The above is the translation of a letter written to the Bombay Jesuits by one who knew Fr Willy well and we may add also, knew enough to judge men and matters.
Fr Joseph Willy, as the author of the "In Memoriam" puts it, "built up the soul of the College while Fr Mutti built up its body." It was Fr Willy, who as the first Rector and Principal of the College, declared on Jan, 12, 1880, in a pandal of thatched cadjan leaves: "We open the college today". And one of his successors will soon announce amidst a pile of buildings and perhaps before an assembly of several thousand: "The College completes 100 years today".
In Fr Joseph Willy we have a beautiful example of hard work, which was indeed characteristic of the first Fathers of our Province. This spirit of hard work was, in Fr Willy, combined with German tenacity and religious simplicity, an uncanny eye for detail, and a never exhausting zeal. Edu cation, for Fr Willy, was a means to an end. The educational apostolate was a means of reaching God in and through Christ. So, the study of languages and the sciences had their rightful place in his apostolic endeavour. In the same way games and sports, music and painting and other extra-curricular and cultural activities too found a place in his apostolate. He was gifted with a broad outlook and a balanced mind to be able to take interest in different aspects of a student's life, giving them the importance, they deserved. What is more, he could take a personal interest in each one of them and thus win the hearts of his students, the parents and Mangaloreans in general. "Among us" wrote one of his students, Mr. Jerome Saldanha, M.L.C., Fr Willy soon acquired the reputation of being almost omniscient and omnipresent, so powerful was his memory, so keen his insight into men and matters and so energetic was his action. He was Rector, Principal, Prefect of Studies, clerk, collector of school fees, Director of the College Choir, and of the Sodality Choir at Codialbail, spiritual Father of the nuns at St Ann's and what not. He did everything thoroughly and with an eye to minute details, which was truly remarkable. He found time to visit each class at least once a month, to examine the boys and to read out the 'Honoris Causa' List. He went over all the examination papers and revised them carefully after the professors had assessed the marks. He used to keep a strict account of the tickets showing that a boy had gone to confession at least once a month (a practice in vogue at that time). Once my confession ticket had not been handed over to him and the result was that I had to learn by heart a chapter of De Bello Gallico. When the good Father discovered the mistake, he was very sorry, but at the same time expressed his keen satisfaction at my having done the penance without grumbling".
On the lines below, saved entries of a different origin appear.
/-! ### TILE_START -/

/-- What a resumed run had done, from its record area (R304): the tiles whose units are all complete are folded, since a
save waits for the folds that its complete units allow. -/
def State.resumeRun (s : State) (a : Agent) (g : TileRun) : State × Except (Option Trap) TileRun :=
  let x := s.readRun a g.record 0x2000
  (x.1, x.2.map fun b =>
    let n := min 1016 (bytesAt b 40 8)
    let done := (List.range n).flatMap fun i =>
      (List.range (bytesAt b (68 + 8 * i) 4)).map fun j => bytesAt b (64 + 8 * i) 4 + j
    { g with
      done := done, flags := BitVec.ofNat 6 (bytesAt b 3 1), recov := bytesAt b 16 4, runit := bytesAt b 20 4,
      rcoord := BitVec.ofNat 32 (bytesAt b 24 4)
      folded := (List.range g.tiles).filter fun t => (List.range g.chunks).all fun q => done.contains (t * g.chunks + q) })

/-- The first module child of a run whose active job is not the issuer's, which refuses the instruction (R308); what another
module runs is not held here, so that its answer is free. -/
def State.refuser (s : State) (ws : List Worker) : Option Nat :=
  ws.findSome? fun w => match w with
    | .module m => if Config.freePick (s.freeCtr + m) % 2 = 1 then some m else none
    | .core _ _ => none

/-- The decomposition of a run: its units that are not complete go to the leaves that take part now (R288, R296,
R298, R304), unless it is to be aborted (R307). Without a leaf it waits. A rack-level run's record area must hold its children's (R303), none of which may
refuse it (R308). -/
def State.decompose (s : State) (c : CoreRef) (ptok : Nat) (x : Cmd) (g : TileRun) : State :=
  let m0 := s.module.toNat
  let ws := if g.aborted then [] else s.candidates c x.slot g.level g.mask
  if g.aborted then s.endRun c ptok x g 3 (some ⟨g.lowest.getD 0, 0x47, g.level, none⟩)
  else if ws = [] then s.setRun c ptok x g
  else
    let depth := if g.level = 4 then 3 else g.level
    let new := distribute m0 (4 - depth) depth (withoutUnits g.done 0 g.units) ws
    let g := { g with parts := g.doneParts g.parts ++ new, leaves := ws }
    match s.refuser ws with
    | some m => (s.tookFree 64).failWith c ptok x g ⟨0, 0x48, 0, some (.module m)⟩
    | none =>
      let s := s.tookFree 64
      if g.level = 0 ∧ s.writable (x.issuer c ptok) g.record (g.recordSize m0) = false then s.failStart c ptok x g 0x46
      else
        let y := s.noteDone c ptok x g
        let s := y.1.placeAll x c ptok (new.map TilePart.worker).dedup (s.task (x.taskRef c)).time
        s.modCore c fun k => k.setCmd ptok (some { x with started := true, run := some g })

/-- A run whose block and descriptors have been read is checked, and its units distributed. A resumed one takes its progress
from its record. -/
def State.checkRun (s : State) (c : CoreRef) (ptok : Nat) (x : Cmd) (g : TileRun) (opc : Nat) (ord rz : Bool) : State :=
  match s.startCause c ptok x g opc ord rz with
  | some cause => s.failStart c ptok x g cause
  | none =>
    let s := s.raiseAgent c.die (taskPos (x.taskRef c)) (s.task (x.taskRef c)).time
    let ready := { g with units := g.tiles * g.chunks, seed := s.freeCtr }
    if g.resumed then
      let y := s.resumeRun (x.issuer c ptok) ready
      match y.2 with
      | .error none => y.1.setRun c ptok x g
      | .error (some t) => y.1.failStart c ptok x g t.cause
      | .ok g => (y.1.tookFree g.tiles).decompose c ptok x g
    else
      let y := s.noteDone c ptok x ready
      if y.2.waits then y.1.setRun c ptok x g else (y.1.tookFree ready.tiles).decompose c ptok x ready
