/-- The fields that every rank of a collective must share (R360). -/
def collShared (b : List Byte) : List Byte :=
  b.take 6 ++ (b.drop 8).take 16 ++ (b.drop 40).take 8 ++ (b.drop 80).take 8 ++ (b.drop 96).take 32

/-! ### Engines -/

/-- A collective of a die with a key. -/
def State.collOn (s : State) (die job : Nat) (id : W64) : Option Coll :=
  (s.die die).colls.find? fun x => decide (x.job = job) && decide (x.collid = id)

/-- A collective of a die changed. -/
def State.modColl (s : State) (die job : Nat) (id : W64) (f : Coll → Coll) : State :=
  s.modDie die fun d => { d with colls := d.colls.map fun x => if x.job = job ∧ x.collid = id then f x else x }

/-- A collective changed at every engine of the module. -/
def State.modColls (s : State) (job : Nat) (id : W64) (f : Coll → Coll) : State :=
  (List.range 8).foldl (fun s d => s.modColl d job id f) s

/-- A collective gone from every engine of the module. -/
def State.dropColl (s : State) (job : Nat) (id : W64) : State :=
  (List.range 8).foldl
    (fun s d => s.modDie d fun k => { k with colls := k.colls.filter fun x => !(decide (x.job = job) && decide (x.collid = id)) }) s

/-- A collective at the first engine that holds it. -/
def State.anyColl (s : State) (job : Nat) (id : W64) : Option Coll := (List.range 8).findSome? fun d => s.collOn d job id

/-- The ranks of a collective that have arrived in the module, each with its die. -/
def State.collRanks (s : State) (job : Nat) (id : W64) : List (Nat × CollRank) :=
  (List.range 8).flatMap fun d => match s.collOn d job id with
    | some x => x.ranks.map fun r => (d, r)
    | none => []

/-- The COLL under a physical token of a core. -/
def State.collCmd (s : State) (c : CoreRef) (ptok : Nat) : Option Cmd :=
  match (s.core c).cmd ptok with
  | some x => match x.kind with
    | .coll _ _ => some x
    | _ => none
  | none => none

/-- The block that a COLL's command keeps. -/
def Cmd.collBlock (x : Cmd) : List Byte := x.block.take 128

/-- The command of a rank, while it stands for that rank. -/
def State.rankCmd (s : State) (job : Nat) (id : W64) (r : CollRank) : Option Cmd :=
  match s.collCmd r.core r.tok with
  | some x =>
    if x.started = true ∧ x.job = job ∧ collId x.collBlock = id ∧ collRankOf x.collBlock = r.rank then some x else none
  | none => none

/-- The agent that serves a rank: the engine of its die (R357, R363). -/
def Cmd.collAgent (x : Cmd) (c : CoreRef) (tok : Nat) : Agent :=
  { task := x.taskRef c, tok := tok, pos := collPos, writer := ⟨c.die, 0xA0 + 4, 0, x.job, x.lidx, false⟩, job := x.job,
    key := x.key }

/-- The mark under which the loads of a rank's source from other modules are kept. -/
def sourceTok (tok : Nat) : Nat := 4096 + tok

/-! ### Rank lists (R366, R367) -/

/-- Entry i of a rank list: module and die. -/
def listEntry (l : List Byte) (i : Nat) : Nat := bytesAt l (8 * i) 8

/-- A rank list by its key, from the engine's cache or from memory, where it is then kept. -/
def State.rankList (s : State) (die : Nat) (a : Agent) (addr : W64) (n : Nat) : State × Except (Option Trap) (List Byte) :=
  match (s.die die).ranklists.find? fun x => decide (x.job = a.job) && decide (x.addr = addr.toNat) && decide (x.n = n) with
  | some x => (s, .ok x.bytes)
  | none =>
    let y := State.readElems a 8 ((List.range n).map fun i => addr + BitVec.ofNat 64 (8 * i)) s
    match y.2 with
    | .error e => (y.1, .error e)
    | .ok l =>
      let b := l.flatMap (leBytes 8)
      (y.1.modDie die fun d => { d with ranklists := (⟨a.job, addr.toNat, n, b⟩ :: d.ranklists).take 64 }, .ok b)

/-- RLINV: on lodge and control cores, the active job's cached lists at an address, or all of them, go from every
engine. -/
def semRlinv (g : Guard) (a : BitVec 5) : SlotSem :=
  { guard := g
    place := .lodgeControl
    trap := fun k s0 =>
      let v := s0.sreg a
      sysTrap (decide (v ≠ BitVec.allOnes 64) && decide (2 ^ 56 ≤ v.toNat)) k
    eff := fun s0 s =>
      let v := s0.sreg a
      let gone := fun (x : RankList) =>
        decide (x.job = s0.jobid.toNat) && (decide (v = BitVec.allOnes 64) || decide (x.addr = v.toNat))
      (List.range 8).foldl (fun s d => s.modDie d fun k => { k with ranklists := k.ranklists.filter fun x => !gone x }) s }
Such anecdotes show clearly that Fr Willy had the qualities of heart and mind to a remarkable degree. This accounts for his immense popularity. Moreover, he was as much a priest and missionary as an educationist. The marble tablet set up in the vestibule of the College and the scholarships founded in his name bear witness to the high place he had won in the hearts of his students and friends. When he died in Bombay, twelve years after he had left Mangalore, Requiem Masses were offered in all the parishes in Mangalore This is a sure sign that he had endeared himself to all the Mangaloreans. An eye witness account says:
"The college which Father Willy watched over and laboured for with such indefatigable zeal, paid a fitting tribute of gratitude and respect to its benefactor on July 8th. An earlier day could not have been conveniently set for it, owing chiefly to the fact that the College was closed for the long vacation. In point of solemnity nothing was left undone. The Church was tastefully draped in black and yellow, and the catafalque was a superb structure reared under a canopy of evergreens suspended from the roof. Just before the absolution the Rev. Fr A. Muller, S.J., paid a fitting tribute to his old Rector and fellow-countryman. Among other things the speaker drew attention to the important offices Father Willy filled during a life of labour and prayer. It was the spirit of faith so strongly developed in him, that made Father Willy so anxious about the religious training of the boys entrusted to his care. He made their best interest his study both in the playground and in the classroom, a devotion which won for him the affection and respect of every boy in the College. Mangalore owes much to the energy of Father Willy, who did all in his power to work the College up to the highest standard which it could possibly attain".
But the best and the most touching souvenir is the sanctuary lamp that was burning and perhaps is still burning. which was a gift of Fr Willy's students. And how was the money for its purchase obtained? Those were not days of large donations; societies that give in lakhs as at present did not exist. Mr. Joseph Fernandes, a good student of Fr Willy, a sportsman and at the time prefect of the Sodality, organized a one-anna collection campaign and raised the sum required to buy that lamp. It is a tribute not of one person but of hundreds.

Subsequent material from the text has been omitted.